**Exercise goal**. Beginning with the first line and ending with the one containing "laneWord op e n d a b < 2 ^ 32 := by", copy the lines of the listing below exactly; omit everything else.

**Exercise data**.

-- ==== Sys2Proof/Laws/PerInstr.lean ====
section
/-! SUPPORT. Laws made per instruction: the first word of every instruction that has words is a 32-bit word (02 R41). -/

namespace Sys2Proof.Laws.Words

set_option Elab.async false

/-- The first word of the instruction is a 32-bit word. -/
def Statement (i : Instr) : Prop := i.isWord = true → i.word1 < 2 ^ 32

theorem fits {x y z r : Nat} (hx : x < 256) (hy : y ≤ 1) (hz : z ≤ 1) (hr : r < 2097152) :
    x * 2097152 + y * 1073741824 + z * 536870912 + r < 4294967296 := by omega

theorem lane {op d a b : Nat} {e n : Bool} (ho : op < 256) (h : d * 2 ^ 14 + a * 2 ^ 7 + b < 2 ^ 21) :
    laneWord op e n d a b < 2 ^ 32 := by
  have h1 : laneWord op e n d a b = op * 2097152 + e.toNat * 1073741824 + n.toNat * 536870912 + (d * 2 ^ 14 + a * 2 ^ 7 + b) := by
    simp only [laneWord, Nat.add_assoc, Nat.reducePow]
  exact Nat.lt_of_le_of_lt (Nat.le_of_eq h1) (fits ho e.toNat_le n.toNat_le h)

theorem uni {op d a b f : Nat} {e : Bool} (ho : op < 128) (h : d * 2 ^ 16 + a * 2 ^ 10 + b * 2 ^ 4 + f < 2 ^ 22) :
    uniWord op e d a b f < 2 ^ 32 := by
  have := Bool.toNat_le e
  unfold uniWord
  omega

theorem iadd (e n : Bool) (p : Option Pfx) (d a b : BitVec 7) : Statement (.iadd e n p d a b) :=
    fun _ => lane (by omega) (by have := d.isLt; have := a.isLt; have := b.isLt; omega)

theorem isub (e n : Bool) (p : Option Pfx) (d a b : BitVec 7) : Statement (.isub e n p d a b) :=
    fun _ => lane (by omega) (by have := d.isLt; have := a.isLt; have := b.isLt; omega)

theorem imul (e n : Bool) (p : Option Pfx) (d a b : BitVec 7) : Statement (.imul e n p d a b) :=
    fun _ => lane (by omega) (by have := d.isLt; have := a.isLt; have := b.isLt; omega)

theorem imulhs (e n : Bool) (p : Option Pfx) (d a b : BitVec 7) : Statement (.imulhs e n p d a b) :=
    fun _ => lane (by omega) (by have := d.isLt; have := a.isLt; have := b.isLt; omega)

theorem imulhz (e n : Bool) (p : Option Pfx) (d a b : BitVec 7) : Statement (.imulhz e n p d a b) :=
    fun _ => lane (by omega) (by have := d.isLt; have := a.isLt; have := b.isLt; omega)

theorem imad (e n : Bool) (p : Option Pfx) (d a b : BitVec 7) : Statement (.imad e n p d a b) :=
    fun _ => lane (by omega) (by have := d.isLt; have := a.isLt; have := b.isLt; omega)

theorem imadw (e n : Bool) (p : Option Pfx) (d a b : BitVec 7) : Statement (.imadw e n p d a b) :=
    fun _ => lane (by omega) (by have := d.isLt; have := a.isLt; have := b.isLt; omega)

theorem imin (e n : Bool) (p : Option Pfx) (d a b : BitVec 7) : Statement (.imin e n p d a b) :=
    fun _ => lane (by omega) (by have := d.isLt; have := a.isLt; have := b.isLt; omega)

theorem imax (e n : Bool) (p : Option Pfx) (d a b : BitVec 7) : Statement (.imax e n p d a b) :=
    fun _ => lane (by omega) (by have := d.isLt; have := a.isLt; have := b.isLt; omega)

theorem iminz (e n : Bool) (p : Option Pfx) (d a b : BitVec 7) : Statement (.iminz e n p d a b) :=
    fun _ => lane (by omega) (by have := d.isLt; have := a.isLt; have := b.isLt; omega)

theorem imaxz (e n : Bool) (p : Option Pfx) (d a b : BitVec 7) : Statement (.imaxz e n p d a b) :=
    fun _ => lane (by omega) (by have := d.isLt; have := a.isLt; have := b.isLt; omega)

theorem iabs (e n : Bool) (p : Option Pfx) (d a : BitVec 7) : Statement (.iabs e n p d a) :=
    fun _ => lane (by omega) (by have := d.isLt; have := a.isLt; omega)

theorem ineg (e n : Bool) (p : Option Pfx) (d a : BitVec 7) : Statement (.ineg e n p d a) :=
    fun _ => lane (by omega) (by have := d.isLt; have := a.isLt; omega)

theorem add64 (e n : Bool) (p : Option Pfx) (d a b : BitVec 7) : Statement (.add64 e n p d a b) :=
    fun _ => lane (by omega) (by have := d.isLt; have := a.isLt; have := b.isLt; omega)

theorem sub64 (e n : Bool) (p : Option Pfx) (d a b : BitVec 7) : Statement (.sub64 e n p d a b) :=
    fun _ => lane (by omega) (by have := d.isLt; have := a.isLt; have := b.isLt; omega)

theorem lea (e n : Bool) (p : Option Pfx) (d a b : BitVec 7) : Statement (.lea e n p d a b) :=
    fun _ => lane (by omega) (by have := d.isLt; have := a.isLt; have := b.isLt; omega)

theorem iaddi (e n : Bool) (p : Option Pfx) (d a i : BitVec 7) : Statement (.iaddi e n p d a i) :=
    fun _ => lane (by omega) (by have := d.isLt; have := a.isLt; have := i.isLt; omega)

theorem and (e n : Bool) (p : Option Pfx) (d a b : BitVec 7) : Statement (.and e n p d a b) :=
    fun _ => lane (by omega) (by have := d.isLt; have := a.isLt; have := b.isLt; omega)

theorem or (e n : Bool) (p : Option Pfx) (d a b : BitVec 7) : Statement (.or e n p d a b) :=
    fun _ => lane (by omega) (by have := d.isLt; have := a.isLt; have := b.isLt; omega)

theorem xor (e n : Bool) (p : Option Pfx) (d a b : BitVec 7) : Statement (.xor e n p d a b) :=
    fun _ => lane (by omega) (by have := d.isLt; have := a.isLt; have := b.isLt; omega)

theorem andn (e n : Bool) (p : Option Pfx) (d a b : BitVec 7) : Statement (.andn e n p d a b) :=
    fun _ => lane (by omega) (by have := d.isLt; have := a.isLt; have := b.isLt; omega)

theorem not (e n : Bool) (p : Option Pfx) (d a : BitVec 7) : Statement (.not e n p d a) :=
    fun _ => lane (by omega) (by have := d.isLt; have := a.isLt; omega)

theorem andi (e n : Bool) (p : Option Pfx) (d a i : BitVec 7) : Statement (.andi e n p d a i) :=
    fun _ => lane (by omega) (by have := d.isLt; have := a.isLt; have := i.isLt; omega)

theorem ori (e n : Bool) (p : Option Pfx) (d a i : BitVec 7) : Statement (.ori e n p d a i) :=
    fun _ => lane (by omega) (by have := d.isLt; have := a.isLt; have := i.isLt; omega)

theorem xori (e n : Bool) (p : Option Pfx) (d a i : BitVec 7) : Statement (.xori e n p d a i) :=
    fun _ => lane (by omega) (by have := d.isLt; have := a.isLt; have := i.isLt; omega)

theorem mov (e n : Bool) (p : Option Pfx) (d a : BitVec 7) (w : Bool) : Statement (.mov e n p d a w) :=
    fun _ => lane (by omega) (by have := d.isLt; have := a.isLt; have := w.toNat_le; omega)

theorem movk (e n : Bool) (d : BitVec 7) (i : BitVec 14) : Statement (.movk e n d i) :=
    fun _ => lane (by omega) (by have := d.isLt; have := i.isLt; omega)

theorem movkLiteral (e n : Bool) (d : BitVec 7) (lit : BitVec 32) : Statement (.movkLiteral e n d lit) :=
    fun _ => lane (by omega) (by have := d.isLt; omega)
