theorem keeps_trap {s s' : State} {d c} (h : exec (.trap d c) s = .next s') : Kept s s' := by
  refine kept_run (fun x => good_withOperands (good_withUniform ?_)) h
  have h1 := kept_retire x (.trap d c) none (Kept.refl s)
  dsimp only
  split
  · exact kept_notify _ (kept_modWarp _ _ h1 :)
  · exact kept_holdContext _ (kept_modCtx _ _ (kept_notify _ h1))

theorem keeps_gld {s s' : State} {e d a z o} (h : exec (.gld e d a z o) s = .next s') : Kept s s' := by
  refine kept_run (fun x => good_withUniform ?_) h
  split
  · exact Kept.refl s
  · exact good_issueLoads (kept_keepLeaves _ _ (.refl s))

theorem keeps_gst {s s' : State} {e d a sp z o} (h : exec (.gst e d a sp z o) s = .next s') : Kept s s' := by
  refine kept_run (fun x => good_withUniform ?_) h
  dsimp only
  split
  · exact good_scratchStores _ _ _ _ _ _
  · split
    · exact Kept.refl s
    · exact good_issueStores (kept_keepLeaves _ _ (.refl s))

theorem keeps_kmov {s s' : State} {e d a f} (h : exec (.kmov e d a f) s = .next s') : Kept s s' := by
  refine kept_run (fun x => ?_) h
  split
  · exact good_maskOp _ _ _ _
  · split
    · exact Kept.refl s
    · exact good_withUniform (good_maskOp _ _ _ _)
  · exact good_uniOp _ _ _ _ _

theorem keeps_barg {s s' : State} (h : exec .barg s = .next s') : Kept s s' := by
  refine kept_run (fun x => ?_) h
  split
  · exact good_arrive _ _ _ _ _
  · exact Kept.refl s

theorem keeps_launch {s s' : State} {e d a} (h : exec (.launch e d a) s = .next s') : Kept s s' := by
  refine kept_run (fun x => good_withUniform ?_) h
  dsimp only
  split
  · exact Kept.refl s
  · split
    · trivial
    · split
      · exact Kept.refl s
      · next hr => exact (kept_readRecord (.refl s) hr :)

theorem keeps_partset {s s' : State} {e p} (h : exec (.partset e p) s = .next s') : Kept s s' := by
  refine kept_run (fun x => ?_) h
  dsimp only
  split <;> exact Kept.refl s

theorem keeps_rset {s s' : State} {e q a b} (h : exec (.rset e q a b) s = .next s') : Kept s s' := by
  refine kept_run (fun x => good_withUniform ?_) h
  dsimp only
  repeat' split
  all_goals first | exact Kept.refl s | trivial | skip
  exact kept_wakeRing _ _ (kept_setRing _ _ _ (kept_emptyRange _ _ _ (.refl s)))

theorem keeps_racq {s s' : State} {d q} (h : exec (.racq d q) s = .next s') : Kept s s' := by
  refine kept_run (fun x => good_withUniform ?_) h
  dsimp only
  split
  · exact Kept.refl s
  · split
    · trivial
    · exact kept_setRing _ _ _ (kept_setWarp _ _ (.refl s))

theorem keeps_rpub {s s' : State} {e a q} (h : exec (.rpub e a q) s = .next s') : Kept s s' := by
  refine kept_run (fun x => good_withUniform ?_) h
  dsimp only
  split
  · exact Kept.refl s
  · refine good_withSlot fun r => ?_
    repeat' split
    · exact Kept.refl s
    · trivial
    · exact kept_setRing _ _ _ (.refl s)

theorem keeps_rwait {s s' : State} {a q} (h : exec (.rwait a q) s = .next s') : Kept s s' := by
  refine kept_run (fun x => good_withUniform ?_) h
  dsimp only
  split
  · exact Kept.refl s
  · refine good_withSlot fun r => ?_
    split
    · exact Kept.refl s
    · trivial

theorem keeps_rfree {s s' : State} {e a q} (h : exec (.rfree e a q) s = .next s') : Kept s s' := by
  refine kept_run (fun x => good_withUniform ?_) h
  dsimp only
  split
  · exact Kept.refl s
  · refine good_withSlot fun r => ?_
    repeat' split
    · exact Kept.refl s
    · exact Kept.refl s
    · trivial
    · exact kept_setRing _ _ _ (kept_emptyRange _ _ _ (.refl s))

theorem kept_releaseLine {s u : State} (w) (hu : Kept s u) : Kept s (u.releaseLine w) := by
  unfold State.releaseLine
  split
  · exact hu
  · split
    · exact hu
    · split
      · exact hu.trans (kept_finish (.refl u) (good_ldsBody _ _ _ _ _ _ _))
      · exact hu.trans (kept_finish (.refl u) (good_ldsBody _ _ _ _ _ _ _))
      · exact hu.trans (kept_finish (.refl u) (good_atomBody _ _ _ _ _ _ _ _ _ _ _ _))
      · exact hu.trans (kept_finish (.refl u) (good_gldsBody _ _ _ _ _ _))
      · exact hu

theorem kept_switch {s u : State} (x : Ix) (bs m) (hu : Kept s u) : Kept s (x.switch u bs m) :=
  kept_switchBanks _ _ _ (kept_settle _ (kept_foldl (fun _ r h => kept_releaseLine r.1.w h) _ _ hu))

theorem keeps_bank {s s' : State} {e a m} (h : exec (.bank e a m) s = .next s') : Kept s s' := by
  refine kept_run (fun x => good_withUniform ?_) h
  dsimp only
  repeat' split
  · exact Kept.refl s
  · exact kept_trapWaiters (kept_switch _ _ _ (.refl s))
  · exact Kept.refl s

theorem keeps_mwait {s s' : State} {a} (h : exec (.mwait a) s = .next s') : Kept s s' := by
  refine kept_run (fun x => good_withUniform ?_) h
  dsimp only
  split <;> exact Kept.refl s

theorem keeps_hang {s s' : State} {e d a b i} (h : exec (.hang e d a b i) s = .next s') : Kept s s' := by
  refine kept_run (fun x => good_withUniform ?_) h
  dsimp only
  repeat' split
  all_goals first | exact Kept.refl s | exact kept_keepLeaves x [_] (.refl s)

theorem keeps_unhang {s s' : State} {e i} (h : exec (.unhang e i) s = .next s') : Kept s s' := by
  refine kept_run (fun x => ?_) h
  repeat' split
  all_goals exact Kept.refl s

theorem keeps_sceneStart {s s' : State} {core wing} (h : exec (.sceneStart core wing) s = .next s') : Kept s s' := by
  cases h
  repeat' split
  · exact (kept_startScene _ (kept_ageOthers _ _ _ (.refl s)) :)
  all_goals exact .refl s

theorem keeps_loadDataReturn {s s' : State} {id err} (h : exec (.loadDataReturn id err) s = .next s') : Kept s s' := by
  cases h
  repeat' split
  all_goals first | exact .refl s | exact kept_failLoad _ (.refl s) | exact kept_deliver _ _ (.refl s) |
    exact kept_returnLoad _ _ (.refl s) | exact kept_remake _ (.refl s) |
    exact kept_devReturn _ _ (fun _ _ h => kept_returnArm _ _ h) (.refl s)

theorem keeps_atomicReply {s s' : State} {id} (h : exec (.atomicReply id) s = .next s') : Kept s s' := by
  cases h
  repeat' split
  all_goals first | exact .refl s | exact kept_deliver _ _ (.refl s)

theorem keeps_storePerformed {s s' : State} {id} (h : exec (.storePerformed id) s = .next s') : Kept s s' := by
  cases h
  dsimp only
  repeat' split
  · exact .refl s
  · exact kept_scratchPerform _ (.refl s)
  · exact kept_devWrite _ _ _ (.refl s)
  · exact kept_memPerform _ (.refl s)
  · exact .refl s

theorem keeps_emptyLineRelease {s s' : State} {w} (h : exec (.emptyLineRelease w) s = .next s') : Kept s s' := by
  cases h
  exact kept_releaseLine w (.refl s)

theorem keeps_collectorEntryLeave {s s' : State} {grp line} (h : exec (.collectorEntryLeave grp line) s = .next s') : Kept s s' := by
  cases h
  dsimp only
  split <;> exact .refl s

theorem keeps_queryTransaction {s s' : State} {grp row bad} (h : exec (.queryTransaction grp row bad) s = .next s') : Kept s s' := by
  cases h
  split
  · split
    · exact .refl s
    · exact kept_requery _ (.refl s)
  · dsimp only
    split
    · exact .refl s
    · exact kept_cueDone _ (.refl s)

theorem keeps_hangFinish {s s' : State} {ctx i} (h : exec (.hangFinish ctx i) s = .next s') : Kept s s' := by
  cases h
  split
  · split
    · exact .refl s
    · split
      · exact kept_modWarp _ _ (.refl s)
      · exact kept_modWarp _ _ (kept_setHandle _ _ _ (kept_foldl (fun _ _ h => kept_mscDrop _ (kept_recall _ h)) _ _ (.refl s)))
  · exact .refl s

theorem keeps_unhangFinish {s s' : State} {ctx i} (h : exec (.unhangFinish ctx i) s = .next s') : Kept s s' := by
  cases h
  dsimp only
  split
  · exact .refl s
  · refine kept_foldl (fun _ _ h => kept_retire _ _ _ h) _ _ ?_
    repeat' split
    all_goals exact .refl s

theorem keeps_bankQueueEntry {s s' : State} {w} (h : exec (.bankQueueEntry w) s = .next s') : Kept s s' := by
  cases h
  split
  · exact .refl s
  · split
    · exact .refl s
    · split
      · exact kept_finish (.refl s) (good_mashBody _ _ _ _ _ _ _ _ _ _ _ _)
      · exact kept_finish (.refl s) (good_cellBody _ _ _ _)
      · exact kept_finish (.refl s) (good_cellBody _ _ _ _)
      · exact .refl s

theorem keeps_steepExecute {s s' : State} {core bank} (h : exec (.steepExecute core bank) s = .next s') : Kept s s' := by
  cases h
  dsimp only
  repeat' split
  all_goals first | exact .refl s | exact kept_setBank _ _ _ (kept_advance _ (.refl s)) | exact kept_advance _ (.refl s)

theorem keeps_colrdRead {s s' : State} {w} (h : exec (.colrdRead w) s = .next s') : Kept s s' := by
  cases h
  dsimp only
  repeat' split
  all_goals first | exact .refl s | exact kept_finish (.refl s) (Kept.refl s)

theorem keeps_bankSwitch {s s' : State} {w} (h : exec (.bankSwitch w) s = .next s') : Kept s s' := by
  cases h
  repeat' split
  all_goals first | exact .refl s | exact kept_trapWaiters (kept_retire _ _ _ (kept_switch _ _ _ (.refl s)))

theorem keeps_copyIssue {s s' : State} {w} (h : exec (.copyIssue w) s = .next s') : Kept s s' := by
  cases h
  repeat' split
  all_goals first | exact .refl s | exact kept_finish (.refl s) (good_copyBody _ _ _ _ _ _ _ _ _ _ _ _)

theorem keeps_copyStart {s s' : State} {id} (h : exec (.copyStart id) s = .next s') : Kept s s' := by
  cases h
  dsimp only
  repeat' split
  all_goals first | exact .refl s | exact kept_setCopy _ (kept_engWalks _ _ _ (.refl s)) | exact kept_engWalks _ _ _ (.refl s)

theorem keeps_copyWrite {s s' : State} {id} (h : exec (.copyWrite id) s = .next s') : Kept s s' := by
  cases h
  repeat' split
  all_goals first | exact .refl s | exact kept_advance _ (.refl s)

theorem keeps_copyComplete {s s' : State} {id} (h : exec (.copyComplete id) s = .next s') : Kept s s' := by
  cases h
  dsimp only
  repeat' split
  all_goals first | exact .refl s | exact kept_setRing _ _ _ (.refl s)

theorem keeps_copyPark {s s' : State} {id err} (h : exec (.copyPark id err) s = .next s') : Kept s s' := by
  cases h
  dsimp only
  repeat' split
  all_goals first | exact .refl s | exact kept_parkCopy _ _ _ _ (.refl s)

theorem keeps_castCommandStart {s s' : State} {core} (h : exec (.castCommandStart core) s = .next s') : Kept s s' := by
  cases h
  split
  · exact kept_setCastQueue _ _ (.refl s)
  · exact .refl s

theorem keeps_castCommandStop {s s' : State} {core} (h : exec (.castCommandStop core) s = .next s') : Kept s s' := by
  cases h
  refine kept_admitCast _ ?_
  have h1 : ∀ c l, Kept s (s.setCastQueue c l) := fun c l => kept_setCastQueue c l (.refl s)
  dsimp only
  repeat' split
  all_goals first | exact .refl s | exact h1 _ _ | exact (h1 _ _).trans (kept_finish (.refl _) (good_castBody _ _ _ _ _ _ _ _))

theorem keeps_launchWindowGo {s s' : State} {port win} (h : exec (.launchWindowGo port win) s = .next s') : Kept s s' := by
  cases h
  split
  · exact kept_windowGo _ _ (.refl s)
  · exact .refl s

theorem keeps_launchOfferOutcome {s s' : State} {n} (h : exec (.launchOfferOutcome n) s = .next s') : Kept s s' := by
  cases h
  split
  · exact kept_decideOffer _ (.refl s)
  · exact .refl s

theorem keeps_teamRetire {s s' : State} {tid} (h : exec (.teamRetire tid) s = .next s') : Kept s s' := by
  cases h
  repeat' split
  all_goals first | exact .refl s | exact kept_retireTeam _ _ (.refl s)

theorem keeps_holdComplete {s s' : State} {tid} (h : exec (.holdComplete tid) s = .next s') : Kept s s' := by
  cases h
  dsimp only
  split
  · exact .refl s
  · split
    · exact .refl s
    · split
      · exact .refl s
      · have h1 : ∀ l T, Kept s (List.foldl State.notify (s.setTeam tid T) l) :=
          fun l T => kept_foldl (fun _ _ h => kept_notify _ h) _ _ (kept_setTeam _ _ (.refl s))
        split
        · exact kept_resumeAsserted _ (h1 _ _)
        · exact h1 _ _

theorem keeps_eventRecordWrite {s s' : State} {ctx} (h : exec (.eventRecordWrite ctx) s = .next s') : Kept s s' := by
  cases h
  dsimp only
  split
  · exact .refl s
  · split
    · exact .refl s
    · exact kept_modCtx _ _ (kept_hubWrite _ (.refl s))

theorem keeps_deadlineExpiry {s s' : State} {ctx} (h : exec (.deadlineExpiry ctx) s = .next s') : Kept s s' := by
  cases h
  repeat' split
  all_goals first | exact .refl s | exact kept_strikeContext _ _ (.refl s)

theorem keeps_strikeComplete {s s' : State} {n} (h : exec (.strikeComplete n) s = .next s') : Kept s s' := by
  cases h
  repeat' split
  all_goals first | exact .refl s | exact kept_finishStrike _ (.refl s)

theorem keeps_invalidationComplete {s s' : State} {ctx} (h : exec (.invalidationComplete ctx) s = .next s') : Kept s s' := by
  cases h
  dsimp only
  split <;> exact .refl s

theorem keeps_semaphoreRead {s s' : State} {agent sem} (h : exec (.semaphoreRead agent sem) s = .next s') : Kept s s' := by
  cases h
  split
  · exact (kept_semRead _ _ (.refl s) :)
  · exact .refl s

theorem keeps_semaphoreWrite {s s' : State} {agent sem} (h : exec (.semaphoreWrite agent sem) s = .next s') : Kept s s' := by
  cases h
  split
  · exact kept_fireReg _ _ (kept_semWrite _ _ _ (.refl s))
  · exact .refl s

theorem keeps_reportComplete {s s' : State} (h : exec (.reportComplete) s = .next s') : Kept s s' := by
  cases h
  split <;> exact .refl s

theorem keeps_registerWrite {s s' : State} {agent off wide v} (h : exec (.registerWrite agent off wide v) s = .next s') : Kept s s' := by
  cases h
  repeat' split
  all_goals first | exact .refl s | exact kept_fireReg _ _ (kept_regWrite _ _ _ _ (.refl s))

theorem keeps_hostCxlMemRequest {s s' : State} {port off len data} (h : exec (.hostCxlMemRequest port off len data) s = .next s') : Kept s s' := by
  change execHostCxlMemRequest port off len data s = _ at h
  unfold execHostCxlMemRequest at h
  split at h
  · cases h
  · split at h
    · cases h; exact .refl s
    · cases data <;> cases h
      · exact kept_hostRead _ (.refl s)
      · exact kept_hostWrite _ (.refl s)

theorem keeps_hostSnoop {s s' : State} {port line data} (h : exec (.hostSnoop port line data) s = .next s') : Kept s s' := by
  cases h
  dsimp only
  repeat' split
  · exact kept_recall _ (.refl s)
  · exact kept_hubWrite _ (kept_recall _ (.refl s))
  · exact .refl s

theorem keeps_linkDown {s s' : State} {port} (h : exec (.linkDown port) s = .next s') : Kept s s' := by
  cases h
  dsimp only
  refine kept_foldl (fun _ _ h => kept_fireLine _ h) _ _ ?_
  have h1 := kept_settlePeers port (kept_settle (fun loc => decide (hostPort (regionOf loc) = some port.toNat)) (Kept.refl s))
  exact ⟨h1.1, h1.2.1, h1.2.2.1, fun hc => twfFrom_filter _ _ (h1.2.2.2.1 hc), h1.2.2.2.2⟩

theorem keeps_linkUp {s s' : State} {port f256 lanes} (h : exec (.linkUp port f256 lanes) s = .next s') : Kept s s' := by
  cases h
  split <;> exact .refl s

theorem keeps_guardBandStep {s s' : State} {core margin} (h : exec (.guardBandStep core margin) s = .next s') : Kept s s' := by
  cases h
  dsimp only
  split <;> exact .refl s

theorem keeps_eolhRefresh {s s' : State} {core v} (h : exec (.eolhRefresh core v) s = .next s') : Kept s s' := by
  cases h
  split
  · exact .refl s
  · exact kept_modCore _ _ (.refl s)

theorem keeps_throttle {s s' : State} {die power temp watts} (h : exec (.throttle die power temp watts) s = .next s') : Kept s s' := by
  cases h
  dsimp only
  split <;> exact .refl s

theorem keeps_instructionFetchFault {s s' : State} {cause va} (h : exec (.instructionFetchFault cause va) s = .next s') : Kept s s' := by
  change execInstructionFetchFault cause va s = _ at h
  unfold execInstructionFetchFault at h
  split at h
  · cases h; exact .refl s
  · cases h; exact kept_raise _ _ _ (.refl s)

**Task solution**.
-- ==== Sys2Proof/Laws/PerInstr.lean ====
section
/-! SUPPORT. Laws made per instruction: the first word of every instruction that has words is a 32-bit word (02 R41). -/

namespace Sys2Proof.Laws.Words

set_option Elab.async false

/-- The first word of the instruction is a 32-bit word. -/
def Statement (i : Instr) : Prop := i.isWord = true → i.word1 < 2 ^ 32

theorem fits {x y z r : Nat} (hx : x < 256) (hy : y ≤ 1) (hz : z ≤ 1) (hr : r < 2097152) :
    x * 2097152 + y * 1073741824 + z * 536870912 + r < 4294967296 := by omega

theorem lane {op d a b : Nat} {e n : Bool} (ho : op < 256) (h : d * 2 ^ 14 + a * 2 ^ 7 + b < 2 ^ 21) :
    laneWord op e n d a b < 2 ^ 32 := by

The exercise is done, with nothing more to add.